I'm sitting with Virginia Hornby in her small west London flat. The decor is Eastern and minimalist; lot of rugs, pots and candles. There is no television. In her bedroom, a double bed looks on to a calming mural of Hong Kong harbour, circa 1900. It all seems far from the busy trading- rooms of the City. Yet every few minutes the phone rings. It is one of Ginny's clients, ringing from the thick of the action, arranging to chat with her about how to sort out a working life.
Most of them have never seen her face. Just as in the days when confessionals were the source of intimate advice and support, these six-figure-salaried professionals know only her voice. Ginny is their telephone coach. She is the person they reach for in some quiet corner of the office when everyone else is out of earshot.
In case they are curious, that person at the end of the line is 31 and blonde, and tends to bounce on the balls of her toes in a jolly, English public-school way. She would make a great a netball team captain. She also radiates energy, which she fires down the line to her clients to help them to transform their lives.

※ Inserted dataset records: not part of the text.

-- ==== Sys2Proof/Machine/Tod.lean ====
section
/-! DEFINITION. Op queues, issue, start and completion of operations (spec/04 R97-R117, R133, R136; spec/02 R52, R53, R61, R62;
spec/03 R83, R84, R92; spec/07 R207-R211; spec/08 R222-R224; spec/16 R401, R404). -/

namespace Sys2Proof.Machine

/-! ## Fields of a TOD -/

/-- Field [lsb + w - 1 : lsb] of the 64-bit word at byte `b` of a TOD. -/
def tF (t b lsb w : Nat) : Nat := bitsN t (8 * b + lsb) w
def tB (t b lsb : Nat) : Bool := bitN t (8 * b + lsb)

def tOpcode (t : Nat) : Nat := bitsN t 0 8
def tTag (t : Nat) : Nat := bitsN t 8 14
def tRnd (t : Nat) : Nat := bitsN t 22 2
def tStream (t : Nat) : Nat := bitsN t 24 4
def tQuiet (t : Nat) : Bool := bitN t 28
def tIrq (t : Nat) : Bool := bitN t 29
def tEvEn (t : Nat) : Bool := bitN t 30
def tEvId (t : Nat) : Nat := bitsN t 32 4
def tMbq (t : Nat) : Bool := bitN t 64
def tUser (t : Nat) : Nat := bitsN t 96 32
/-- Descriptor slot i, 0xFFFF for none. -/
def tDesc (t i : Nat) : Nat := bitsN t (8 * 72 + 16 * i) 16

/-- Bits of the common header that are not reserved (Table 4.3). -/
def hdrMask : Nat := 2 ^ 31 - 1 + (2 ^ 64 - 2 ^ 32) + 2 ^ 64 + (2 ^ 128 - 2 ^ 96)
/-- Bits of the descriptor slots. -/
def slotMask : Nat := (2 ^ 128 - 1) * 2 ^ 576
/-- The bits [lsb + w - 1 : lsb] of the word at byte `b`. -/
def bm (b lsb w : Nat) : Nat := (2 ^ w - 1) * 2 ^ (8 * b + lsb)

/-! ## Op queues (R97-R99, Table 4.15) -/

def rTagCfg (sl : Nat) : Nat := slotBase sl + 8
def rNanCtl (sl : Nat) : Nat := slotBase sl + 0x200
def rOwner (sl n : Nat) : Nat := slotBase sl + 0x300 + 8 * n
def rOpq (sl q o : Nat) : Nat := slotBase sl + 0x400 + 0x40 * q + o
def rRngKey (sl n : Nat) : Nat := slotBase sl + 0x500 + 0x20 * n
def rEvent (sl e : Nat) : Nat := slotBase sl + 0x700 + 8 * e

def qEn (s : State) (sl q : Nat) : Bool := s.fb (rOpq sl q 0) 0
def qHalted (s : State) (sl q : Nat) : Bool := s.fb (rOpq sl q 0x20) 0
def qCtx (s : State) (sl q : Nat) : Nat := s.f (rOpq sl q 0) 8 8
def qSize (s : State) (sl q : Nat) : Nat := 2 ^ s.f (rOpq sl q 0) 1 4
/-- Places of the TOD ring, completion ring and header. -/
def qRing (s : State) (sl q : Nat) : Nat := cmemA (clusterOf s sl) + s.f (rOpq sl q 8) 0 24
def qCpl (s : State) (sl q : Nat) : Nat := cmemA (clusterOf s sl) + s.f (rOpq sl q 8) 24 24
def qHdr (s : State) (sl q : Nat) : Nat := cmemA (clusterOf s sl) + 256 * s.f (rOpq sl q 8) 48 16

/-- Word i of the queue header (Table 4.1): 0 PROD, 1 CONS, 2 CPL_PROD, 3 CPL_CONS. -/
def hdrW (s : State) (sl q i : Nat) : Nat := s.num (qHdr s sl q + 4 * i) 4
def setHdrW (s : State) (sl q i v : Nat) : State := localWrite s (qHdr s sl q + 4 * i) (leBytes 4 v)

/-- R99: when PROD - CONS exceeds the ring size the queue reports OPQ_OVERRUN and halts. -/
def overrunCheck (s : State) (sl q : Nat) : State :=
  if qEn s sl q && !qHalted s sl q && qSize s sl q < subMod 32 (hdrW s sl q 0) (hdrW s sl q 1) then
    let p := hdrW s sl q 0
    let s := (s.setF (rOpq sl q 0x20) 0 1 1).setF (rOpq sl q 0x20) 1 3 1
    s.raise .opqOverrun sl (packBits [(q, 0, 2), (p, 2, 32)])
  else s

/-- R98: the producer's TOD entries, then PROD. -/
def putTods : State → Nat → Nat → Nat → List (List Byte) → State
  | s, _, _, _, [] => s
  | s, sl, q, t, b :: bs =>
    putTods (localWrite s (qRing s sl q + 128 * (t % qSize s sl q)) (b.take 128)) sl q (t + 1) bs

/-- NAN_CTL.HALTED reads 1 while a queue is halted by NAN_TRAP (R100). -/
def nanHaltedBit (s : State) (sl : Nat) : State :=
  s.setB (rNanCtl sl) 1 ((upto 4).any (fun q => qHalted s sl q && s.f (rOpq sl q 0x20) 1 3 = 2))

/-- R99: OPQ_STATUS.HALTED is cleared and the queue goes on from CONS. -/
def resumeQueue (s : State) (sl q : Nat) : State :=
  let s := s.setF (rOpq sl q 0x20) 0 4 0
  overrunCheck (nanHaltedBit s sl) sl q

/-! ## Units (Table 4.2) -/

/-- Unit of an opcode: 0 matrix engine, 1 drain, 2 vector, 3 data mover, 4 channel ports, 5 control. -/
def unitOf (opc : Nat) : Nat :=
  if opc ≤ 3 || opc = 0x10 || opc = 0x11 then 0
  else if opc = 4 then 1
  else if (8 ≤ opc && opc ≤ 0xD) || opc = 0x20 || opc = 0x21 || opc = 0x30 || opc = 0x31 || opc = 0x40 then 2
  else if opc = 0x12 || (0x18 ≤ opc && opc ≤ 0x1B) || opc = 0x3E || opc = 0x3F then 3
  else if 0x28 ≤ opc && opc ≤ 0x2B then 4
  else 5

/-- The opcodes of Table 4.6. -/
def opcodeOk (opc : Nat) : Bool :=
  (1 ≤ opc && opc ≤ 4) || (8 ≤ opc && opc ≤ 0xD) || (0x10 ≤ opc && opc ≤ 0x13) || (0x18 ≤ opc && opc ≤ 0x1B)
    || opc = 0x20 || opc = 0x21 || (0x28 ≤ opc && opc ≤ 0x2C) || opc = 0x30 || opc = 0x31
    || (0x38 ≤ opc && opc ≤ 0x3A) || (0x3C ≤ opc && opc ≤ 0x40)

/-- ATTN_FWD and ATTN_BWD hold the vector unit too (Table 4.2). -/
def inUnit (opc u : Nat) : Bool := unitOf opc = u || ((opc = 0x10 || opc = 0x11) && u = 2)

def Op.opc (o : Op) : Nat := tOpcode o.tod
/-- Whether an operation has not completed (R115). -/
def Op.live (o : Op) : Bool := o.stage ≠ .recordHeld

/-! ## Which TOD issues next (R100) -/

/-- Whether an earlier operation of the queue holds back every later TOD: FENCE, WAIT_EVENT (R100), PHASE_SWITCH, and an acquire of
mode FWD, BWD or REPLAY (R224) or with REBASE (R229). -/
def holdsQueue (o : Op) : Bool :=
  o.live && (o.opc = 0x3C || o.opc = 0x3D || o.opc = 0x2C || (o.opc = 0x38 && (tF o.tod 16 0 2 ≠ 2 || tB o.tod 16 3)))

/-- The TOD waiting at CONS. -/
def frontTod (s : State) (sl q : Nat) : Nat :=
  s.num (qRing s sl q + 128 * (hdrW s sl q 1 % qSize s sl q)) 128

/-- Whether a TOD waits. -/
def todWaits (s : State) (sl q : Nat) : Bool :=
  qEn s sl q && !qHalted s sl q && hdrW s sl q 0 ≠ hdrW s sl q 1

/-- R370, R390: the package is held safe (Table 14.8), or its clocks have stopped, so no op queue issues. -/
def heldSafe (s : State) : Bool := s.f 0x500 0 2 = 3 || s.boot.tripped

/-- R370: a Lantern has frozen the admission of new work. -/
def frozen (s : State) : Bool := s.fb 0x500 6 || s.boot.tripped

/-- Whether the front TOD of a queue can issue (R100, R347, R370, R401). -/
def canIssue (s : State) (sl q : Nat) : Bool :=
  let c := s.core sl
  let t := frontTod s sl q
  todWaits s sl q && (logicalOf s sl).isSome && dieReady s (sl / 64)
    && ((coreOn s sl && !c.stopIssue && !c.resetting) || (logicalOf s sl).any (fun n => offline s n)) && !heldSafe s
    && !c.ops.any (fun o => o.tag = tTag t)
    && !c.ops.any (fun o => o.q = q && holdsQueue o)
    && (c.ops.filter (fun o => o.stage = .issued && unitOf o.opc = unitOf (tOpcode t))).length < 16

/-- The queue that issues in this clock, by round-robin after the one served last (R100). -/
def nextQueue (s : State) (sl : Nat) : Option Nat :=
  (([1, 2, 3, 4] : List Nat).map (fun k => ((s.core sl).rr + k) % 4)).find? (fun q => canIssue s sl q)

/-- The TOD that queue `q` issues now, when it is that queue's turn. -/
def todNow (s : State) (sl q : Nat) : Option Nat :=
  if nextQueue s sl = some q then some (frontTod s sl q) else none

/-! ## Micro-batch queues (R222-R224) -/

def rMbq (sl i o : Nat) : Nat := slotBase sl + 0x1600 + 0x20 * i + o

/-- The enabled micro-batch queue bound to an op queue. -/
def mbqOf (s : State) (sl q : Nat) : Option Nat :=
  (upto 2).find? (fun i => s.fb (rMbq sl i 0) 0 && s.f (rMbq sl i 0) 1 2 = q)

/-- Whether a micro-batch queue has a current entry. -/
def mbqCur (s : State) (sl i : Nat) : Bool := s.fb (rMbq sl i 0x10) 28

/-- Place of entry number `n` of a micro-batch queue (Table 8.1). -/
def mbqEntry (s : State) (sl i n : Nat) : Nat :=
  cmemA (clusterOf s sl) + s.f (rMbq sl i 8) 0 24 + 32 * (n % 2 ^ s.f (rMbq sl i 0) 8 4)

/-- Place of the current entry: the last one taken (R224). -/
def mbqCurEntry (s : State) (sl i : Nat) : Nat := mbqEntry s sl i (s.f (rMbq sl i 0x10) 32 32 + (2 ^ 32 - 1))

/-! ## Status values used at issue (Tables 7.8, 8.9) -/

def stChanNotOpen : Nat := 0x0030
def stChanFaulted : Nat := 0x0031
def stPeerGone : Nat := 0x0032
def stChanRefused : Nat := 0x0033
def stChanMismatch : Nat := 0x0034
def stChanTimeout : Nat := 0x0035
def stMsgAborted : Nat := 0x0036
def stMbqEmpty : Nat := 0x0041

/-! ## Visible writes of an operation -/

/-- The window hint of an operation's HBM access (R313, R314). -/
def opHint (s : State) (sl ctx bit a : Nat) : Nat := winHint s (sl / 64) ctx bit a

/-- Write bytes at a device address of a core (R110). -/
def coreWrite (s : State) (sl ctx a : Nat) (bs : List Byte) : State :=
  match xlate s sl a with
  | some p => memWrite s (opHint s sl ctx 2 a) p bs
  | none => s

def unitWrites (s : State) (sl ctx : Nat) (ws : List (Nat × List Byte)) : State :=
  ws.foldl (fun s w => coreWrite s sl ctx w.1 w.2) s

/-- Atomics of a SCATTER unit, in order; answers the coordinate of the first NaN they produce (R127, R317). -/
def unitAtomics (s : State) (sl ctx : Nat) : List AtomW → Option NanAt → State × Option NanAt
  | [], n => (s, n)
  | w :: ws, n =>
    let r := s.atomicAt (opHint s sl ctx 3 w.addr) w.code w.addr w.opnd 0
    let n' := match n with
      | some x => some x
      | none => if r.2.2 then some ⟨w.coord, 5, w.fmt⟩ else none
    unitAtomics r.1 sl ctx ws n'

/-- Bytes of HBM in a list of writes. -/
def hbmBytes (ws : List (Nat × List Byte)) : Nat := sumN (ws.map (fun w => if w.1 < hbmTop then w.2.length else 0))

And it is for that energy, plus insight and expertise, that clients pay pounds 150-pounds 250 a month. Paul, for example, a 32-year-old investment banker, whose confident drawl suggests someone not short of cash. He spent three months talking to Ginny. "It's exceptionally selfish," he says. "focusing totally on your own personal issues. Some people say you should talk to your mates or your wife. But to have the full attention of an individual who is very accessible is really useful. She raises the difficult questions which you did not want to ask.
"When I first called Ginny, I was unhappy with my salary. The organisation of my work and social life needed attention. I was working probably six- and-half days a week, 14 hours a day. For the time I spent, I didn't feel I was getting the productivity. Since I took coaching, I've managed to cut down work by a day a week, double my salary and give up smoking."
Christine, 33, from central Scotland, is another highly paid workaholic, who manages millions of pounds in sales from her manufacturing company to a large department store. "I've got a really good job. I have no complaint about that. But I needed help managing my boss. He was the classic type who comes in and walks all over you. You do all the hard graft and he takes the credit. There were also personal issues about fitting in time for me.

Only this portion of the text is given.